#### [Task description]
From the entries below, return exactly the lines beginning at the one that contains "def execBadd (y" and ending at the one that contains "fpOp i s y.d (fun x l => halves (fun h =>", both of them included, and only those lines.

Extracted data entries:
-- ==== Sys2Proof/Machine/FloatOps.lean ====
section
/-! DEFINITION. Meanings of the floating-point, special-function and conversion instructions, majors 0x14 to 0x23, and the per-lane traps they raise (07 R128 to R144). -/

namespace Sys2Proof.Machine

/-! Per-lane traps (R133) -/

/-- Flags of the lanes of a mask, added to ctl.fpflags (R28). -/
def orFlags (un : UnitSt) (m : Mask) (fl : Nat → Nat) : UnitSt :=
  let f := (lanesOf m).foldl (fun t l => Tab.set 0 t l (Tab.get 0 t l ||| w32 (fl l))) un.ctl.fpflags
  { un with ctl := { un.ctl with fpflags := f } }

/-- Conditions raised in a lane whose traps are enabled there. -/
def enabledConds (un : UnitSt) (fl : Nat → Nat) (l : Nat) : Nat :=
  fl l &&& (Tab.get 0 un.ctl.trapmask l).toNat &&& 31

/-- The trapping lanes of a mask. -/
def trapLanes (un : UnitSt) (m : Mask) (fl : Nat → Nat) : Mask :=
  m &&& maskOf (fun l => enabledConds un fl l != 0)

/-- The cause of an arithmetic trap: the lowest enabled condition raised in a trapping lane. -/
def arithCause (un : UnitSt) (trp : Mask) (fl : Nat → Nat) : Nat :=
  8 + ctzNat 5 ((lanesOf trp).foldl (fun a l => a ||| enabledConds un fl l) 0)

/-- The end of an instruction that may trap lane by lane: flags are set; lanes that trap leave as a trapped split, or the whole split traps; `write` gives the effect in the lanes that do not trap (R133). -/
def settleLanes (x : Issue) (s : State) (fl : Nat → Nat) (write : Mask → State → State) : State :=
  let s := s.modUnit x.u (fun un => orFlags un x.lanes fl)
  let trp := trapLanes x.un x.lanes fl
  if trp = 0 then finish x (write x.lanes s) else
  let args : TrapArgs := { cause := arithCause x.un trp fl, pc := x.sp.pc, addr := x.sp.pc }
  let whole (s : State) : State := takeTrap (popAll s x.u x.instr) x.u x.e args
  if trp = x.sp.mask then whole s else
  match s.unit? x.u with
  | none => s
  | some un =>
    match divide un x.e x.sp [(x.sp.mask &&& ~~~trp, { x.sp with st := .ready }), (trp, { x.sp with st := .trapped })] with
    | some (un', [_, e2]) =>
      let s := write (x.lanes &&& ~~~trp) (s.putUnit x.u un')
      (finish x (takeTrap s x.u e2 args)).modUnit x.u choose
    | _ => whole s

/-- An operation of one 32-bit result per lane that may trap. -/
def fpOp (i : Instr) (s : State) (d : Operand) (f : Issue → Nat → FRes) : Out :=
  issue i s (fun x s => settleLanes x s (fun l => (f x l).2) (fun m s => writeOp s x.u d m (fun l => w32 (f x l).1)))

/-- The rounding mode of an instruction of the unit. -/
def Issue.mode (x : Issue) (r : Rnd) : RMode := rndMode r x.un.ctl.round

/-! Operand values (R130, R131) -/

/-- A number of a source register. -/
def Issue.nat (x : Issue) (s : State) (l : Nat) (o : Operand) : Nat := (readOp s x.un l o).toNat

/-- Element k of a register of narrow elements (R33). -/
def narrowElement (f : NarrowFmt) (w k : Nat) : Nat :=
  match f with
  | .e2m1 => bits w (4 * k + 3) (4 * k)
  | _ => bits w (8 * k + 7) (8 * k)

/-- Bits of a BF16 source: [15:0], or its narrow element widened (R131). -/
def bf16Src (n : Narrow) (sel : Option (Fin 8)) (w : Nat) : Nat :=
  match n.fmt, sel with
  | some f, some k => widenBf16 (narrowFmt f) (narrowElement f w k.val)
  | _, _ => w % 65536

/-- Bits of an FP32 source, or its narrow element widened (R131). -/
def f32Src (n : Narrow) (sel : Option (Fin 8)) (w : Nat) : Nat :=
  match n.fmt, sel with
  | some _, some _ => bf16Src n sel w * 65536
  | _, _ => w

/-! Arithmetic (R134) -/

/-- R134 in FP32: a op b. -/
def f32Bin (y : NBin ArithMod) (s : State) (i : Instr) (op : RMode → Bool → FV → FV → FRes) : Out :=
  fpOp i s y.d (fun x l =>
    op (x.mode y.m.rnd) y.m.ftz (fmtF32.input y.m.ftz (f32Src y.nar y.nar.a (x.nat s l y.a)))
      (fmtF32.input y.m.ftz (f32Src y.nar y.nar.b (x.nat s l y.b))))

/-- R134. -/
def execFadd (y : NBin ArithMod) (s : State) : Out := f32Bin y s (.fadd y) fmtF32.add

/-- R134. -/
def execFsub (y : NBin ArithMod) (s : State) : Out := f32Bin y s (.fsub y) (fun r z a b => fmtF32.add r z a b.neg)

/-- R134. -/
def execFmul (y : NBin ArithMod) (s : State) : Out := f32Bin y s (.fmul y) fmtF32.mul

/-- R134. -/
def execFfma (y : NTern ArithMod) (s : State) : Out :=
  fpOp (.ffma y) s y.d (fun x l =>
    fmtF32.fma (x.mode y.m.rnd) y.m.ftz (fmtF32.input y.m.ftz (f32Src y.nar y.nar.a (x.nat s l y.a)))
      (fmtF32.input y.m.ftz (f32Src y.nar y.nar.b (x.nat s l y.b))) (fmtF32.input y.m.ftz (x.nat s l y.c)))

/-- R135. -/
def execFmin (y : NBin ExactMod) (s : State) : Out :=
  fpOp (.fmin y) s y.d (fun x l => fmtF32.minMax false y.m.ftz (f32Src y.nar y.nar.a (x.nat s l y.a))
    (f32Src y.nar y.nar.b (x.nat s l y.b)))

/-- R135. -/
def execFmax (y : NBin ExactMod) (s : State) : Out :=
  fpOp (.fmax y) s y.d (fun x l => fmtF32.minMax true y.m.ftz (f32Src y.nar y.nar.a (x.nat s l y.a))
    (f32Src y.nar y.nar.b (x.nat s l y.b)))

/-- A comparison into pD (R136). -/
def fpCompare (i : Instr) (s : State) (pd pk : Fin 16) (m : FCmpMod) (f : Issue → Nat → Bool × Nat) : Out :=
  issue i s (fun x s => settleLanes x s (fun l => (f x l).2)
    (fun k s => s.modUnit x.u (fun un => writeP un pd k (fun l => combine m.or (f x l).1 (readP x.un pk l)))))

/-- R136. -/
def execFcmpp (y : NCmp FCmpMod) (s : State) : Out :=
  fpCompare (.fcmpp y) s y.pd y.pk y.m (fun x l => fmtF32.compare y.m.cmp y.m.ftz
    (f32Src y.nar y.nar.a (x.nat s l y.a)) (f32Src y.nar y.nar.b (x.nat s l y.b)))

/-- R137. -/
def execFabs (y : Un Bool) (s : State) : Out :=
  alu (.fabs y) s y.d (fun x l => x.word s l y.a &&& (if y.m then 0x7FFF7FFF else 0x7FFFFFFF))

/-- R137. -/
def execFneg (y : Un Bool) (s : State) : Out :=
  alu (.fneg y) s y.d (fun x l => x.word s l y.a ^^^ (if y.m then 0x80008000 else 0x80000000))

/-- R137. -/
def execFclass (y : Un Bool) (s : State) : Out :=
  alu (.fclass y) s y.d (fun x l =>
    w32 (if y.m then fmtBf16.classify (x.nat s l y.a % 65536) else fmtF32.classify (x.nat s l y.a)))

/-- R134 in BF16: a op b. -/
def bf16Bin (y : NBin ArithMod) (s : State) (i : Instr) (op : RMode → Bool → FV → FV → FRes) : Out :=
  fpOp i s y.d (fun x l =>
    op (x.mode y.m.rnd) y.m.ftz (fmtBf16.input y.m.ftz (bf16Src y.nar y.nar.a (x.nat s l y.a)))
      (fmtBf16.input y.m.ftz (bf16Src y.nar y.nar.b (x.nat s l y.b))))

/-- R134. -/
def execBadd (y : NBin ArithMod) (s : State) : Out := bf16Bin y s (.badd y) fmtBf16.add

/-- R134. -/
def execBsub (y : NBin ArithMod) (s : State) : Out := bf16Bin y s (.bsub y) (fun r z a b => fmtBf16.add r z a b.neg)

/-- R134. -/
def execBmul (y : NBin ArithMod) (s : State) : Out := bf16Bin y s (.bmul y) fmtBf16.mul

/-- R134. -/
def execBfma (y : NTern ArithMod) (s : State) : Out :=
  fpOp (.bfma y) s y.d (fun x l =>
    fmtBf16.fma (x.mode y.m.rnd) y.m.ftz (fmtBf16.input y.m.ftz (bf16Src y.nar y.nar.a (x.nat s l y.a)))
      (fmtBf16.input y.m.ftz (bf16Src y.nar y.nar.b (x.nat s l y.b))) (fmtBf16.input y.m.ftz (x.nat s l y.c % 65536)))

/-- Two halves computed on their own, flags united (R130, R133). -/
def halves (f : (Nat → Nat) → FRes) : FRes :=
  let lo := f (fun w => w % 65536)
  let hi := f (fun w => w / 65536 % 65536)
  (lo.1 + 65536 * hi.1, lo.2 ||| hi.2)

/-- R134 in BF16 pairs: a op b. -/
def pairBin (y : Bin ArithMod) (s : State) (i : Instr) (op : RMode → Bool → FV → FV → FRes) : Out :=
  fpOp i s y.d (fun x l => halves (fun h =>
    op (x.mode y.m.rnd) y.m.ftz (fmtBf16.input y.m.ftz (h (x.nat s l y.a))) (fmtBf16.input y.m.ftz (h (x.nat s l y.b)))))

/-- R134. -/
def execBpadd (y : Bin ArithMod) (s : State) : Out := pairBin y s (.bpadd y) fmtBf16.add

/-- R134. -/
def execBpsub (y : Bin ArithMod) (s : State) : Out := pairBin y s (.bpsub y) (fun r z a b => fmtBf16.add r z a b.neg)

/-- R134. -/
def execBpmul (y : Bin ArithMod) (s : State) : Out := pairBin y s (.bpmul y) fmtBf16.mul

/-- R134. -/
def execBpfma (y : Tern ArithMod) (s : State) : Out :=
  fpOp (.bpfma y) s y.d (fun x l => halves (fun h =>
    fmtBf16.fma (x.mode y.m.rnd) y.m.ftz (fmtBf16.input y.m.ftz (h (x.nat s l y.a)))
      (fmtBf16.input y.m.ftz (h (x.nat s l y.b))) (fmtBf16.input y.m.ftz (h (x.nat s l y.c)))))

#### [Finished exercise]
def execBadd (y : NBin ArithMod) (s : State) : Out := bf16Bin y s (.badd y) fmtBf16.add

/-- R134. -/
def execBsub (y : NBin ArithMod) (s : State) : Out := bf16Bin y s (.bsub y) (fun r z a b => fmtBf16.add r z a b.neg)

/-- R134. -/
def execBmul (y : NBin ArithMod) (s : State) : Out := bf16Bin y s (.bmul y) fmtBf16.mul

/-- R134. -/
def execBfma (y : NTern ArithMod) (s : State) : Out :=
  fpOp (.bfma y) s y.d (fun x l =>
    fmtBf16.fma (x.mode y.m.rnd) y.m.ftz (fmtBf16.input y.m.ftz (bf16Src y.nar y.nar.a (x.nat s l y.a)))
      (fmtBf16.input y.m.ftz (bf16Src y.nar y.nar.b (x.nat s l y.b))) (fmtBf16.input y.m.ftz (x.nat s l y.c % 65536)))

/-- Two halves computed on their own, flags united (R130, R133). -/
def halves (f : (Nat → Nat) → FRes) : FRes :=
  let lo := f (fun w => w % 65536)
  let hi := f (fun w => w / 65536 % 65536)
  (lo.1 + 65536 * hi.1, lo.2 ||| hi.2)

/-- R134 in BF16 pairs: a op b. -/
def pairBin (y : Bin ArithMod) (s : State) (i : Instr) (op : RMode → Bool → FV → FV → FRes) : Out :=
  fpOp i s y.d (fun x l => halves (fun h =>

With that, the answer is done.